More pay for Tadika school teachers?
The Southern Border Provinces Administration Centre (SBPAC) is to propose the cabinet more pay teachers of the Tadika Islamic schools and more subsidies for the mosques in the deep South.
The proposal was already approved on February 3 by the Strategic Committee for the Development of Southern Border Provinces and subsequently by a screening committee of the cabinet.
Under the proposal, the Tadika schools are divided into two groups: those with less than 60 students which number altogether 409 and those with more than 60 students which number 1,629. As for the first group, there will be four teachers each of whom will receive 3,000 baht a month. The mosques where the Tadika schools are located will each get 2,000 baht in management fees.
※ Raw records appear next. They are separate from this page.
-- ==== Sys2Proof/Machine/Fetch.lean ====
section
/-!
DEFINITION. Fetching the words of a clause (R141, R190, R267) and the check of its header (R265, R266).
-/
namespace Sys2Proof.Machine

/-- What a fetch gives. -/
inductive Got where
  | word (w : Word)
  /-- A failure at step 1 or 4 of R190, or an uncorrectable read. -/
  | trap (t : Trap)
  /-- Reason and level of a fault (R195). -/
  | fault (reason level : Nat)
  /-- Memory keeps the fetch back (R25, R43, R45, R51, R110, R171, R176). -/
  | wait
  deriving DecidableEq, Repr

/-- The values that n bytes have held since the writes on their page that are kept, from the newest on: those after a key of the model (R141). -/
def pastValues (pa : Nat) (since : Nat) : List Past → List Byte → List (List Byte)
  | [], _ => []
  | e :: es, now =>
    if e.at_ ≤ since then []
    else if overlap e.pa e.old.length pa now.length then
      let old := (List.range now.length).map fun i => if e.pa ≤ pa + i then e.old.getD (pa + i - e.pa) (now.getD i 0) else now.getD i 0
      old :: pastValues pa since es old
    else pastValues pa since es now

/-- What a fetch reads of memory: any value that the bytes have held since the launch started (R141): a free choice, the newest when none is taken (log entry 11). -/
def State.fetchBytes (s : State) (t : Team) (p : Place) (n : Nat) : List Byte × State :=
  let (bs, s) := s.devRead (some (pcTower t.pcore)) p n
  s.pickOf bs (pastValues p.pa t.launch (s.mem.past.getD (p.pa / 4096) []) bs)

/-- Fetch the 32-bit word at a VA for a team (R141, R190). -/
def State.fetch (s : State) (t : Team) (va : DWord) : Got × State :=
  match s.xteam t va .fetch .dflt with
  | (.trap c n, s) => (.trap { cause := c, addr := va, info := BitVec.ofNat 32 n }, s)
  | (.fault r l, s) => (.fault r l, s)
  | (.held, s) => (.wait, s)
  | (.ok p, s) =>
    match p.node with
    -- a peer's bytes come from outside the package (log entry 18)
    | some _ => let (bs, s) := s.remoteRead p 4; (.word (BitVec.ofNat 32 (leNat bs)), s)
    | none =>
      if s.holds t.pcore none p 4 then (.wait, s)
      else
        match s.badByte p.key.toNat p.pa 4 with
        | some _ => (.trap { cause := cUncorrectable, addr := va, info := 0 }, s.spoil p.key.toNat p.pa 4)
        | none => let (bs, s) := s.fetchBytes t p 4; (.word (BitVec.ofNat 32 (leNat bs)), s)

/-- A fetch for a team is kept back. -/
def State.fetchHeld (s : State) (t : Team) (va : DWord) : Bool :=
  match (s.xteam t va .fetch .dflt).1 with
  | .ok p => p.node.isNone && s.holds t.pcore none p 4
  | .held => true
  | _ => false

/-- The class of a header (R265). -/
def hdrCls (h : Word) : Option Cls :=
  match bitsOf h.toNat 27 25 with
  | 0 => some .int | 1 => some .flt | 2 => some .xfn | 3 => some .mem | 4 => some .eng | 5 => some .sys
  | _ => none

/-- SETA and SETB hold a flag or 15 (R266). -/
def flagField (n : Nat) : Bool := n < 12 || n == 15

/-- A header is well formed (R266). -/
def hdrOk (h : Word) : Bool :=
  hdrLen h != 0 && (hdrCls h).isSome && flagField (bitsOf h.toNat 12 9) && flagField (bitsOf h.toNat 8 5) && h.extractLsb' 0 4 == 0

/-- Y: the clause ends its run (R265). -/
def hdrY (h : Word) : Bool := h.getLsbD 4

/-- ILLEGAL_CLAUSE (R205): TADDR is the header's VA and TINFO the header word. -/
def clauseTrap (va : DWord) (h : Word) : Trap where
  cause := 0x01
  addr := va
  info := h

/-- A fault of an instruction fetch holds a thread at its pc (R197), or holds it until the fault table has a free entry (R193). -/
def State.holdFetch (s : State) (k i : Nat) (va : DWord) (r l : Nat) : State :=
  match s.team? k with
  | none => s
  | some t =>
    match s.teamFault t va .fetch r l 4 with
    | (some fid, s) => s.modThread k i fun th => { th with st := .held fid va }
    | (none, s) => s.modThread k i fun th => { th with st := .held heldTable va }

end Sys2Proof.Machine
end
The total subsidy amounts to 14,000 baht a month.
For the second group of Tadika schools, there will be six teachers each of whom will receive 3,000 baht a month. On top of that, each mosque will receive 2,000 baht in management fee on monthly basis.
Tadika schools are normally located in mosques or masjids. They provide full-day or half-day educational programmes for children.
Under the existing set up, Tadika schools are divided into three groups: those with no more than 80 students which number 566; the second group with 81-120 students which number 553 and the third group with more than 120 students which number 919.
The current pay for teachers and subsidy for mosques are as follows: 2,000 baht per month for two teachers and 1,000 baht management fee for the mosques for the first group of Tadika schools; 2,000 baht a month for three teachers and 1,000 baht management fee for the mosques for the second group of schools; and for the third group of schools, there are four teachers each of whom receive 2,000 baht monthly pay plus 1,000 baht management fee for the masjids.
There are altogether 2,038 Tadika schools in the five southern border provinces with more than 210,000 students and 6,467 teachers. Pay for the teachers and the mosques which has been subsidised by the state was considered to be unrealistically low.
Classes are held on the weekends averaging 5-6 hours a day and the subjects taught are mainly about Islam, Arabic and Malayu languages. There are two levels of the study: the elementary level which takes three years and another two years for the secondary level.
SBPAC secretary-general Pol Col Thawee Sodsong said that the increased pay for the Tadika teachers and subsidy for the mosques would cost the state coffers an addition of 15 million baht from 23 million baht to 38 million baht per month.
But since the anticipated extra expenditure was not allocated within this year’s budget, the SBPAC will have to ask for funding from the Central Fund.
The police colonel believes that the increased pay was worth the spending as religion and education would help in the efforts to bring about peace in the restive region.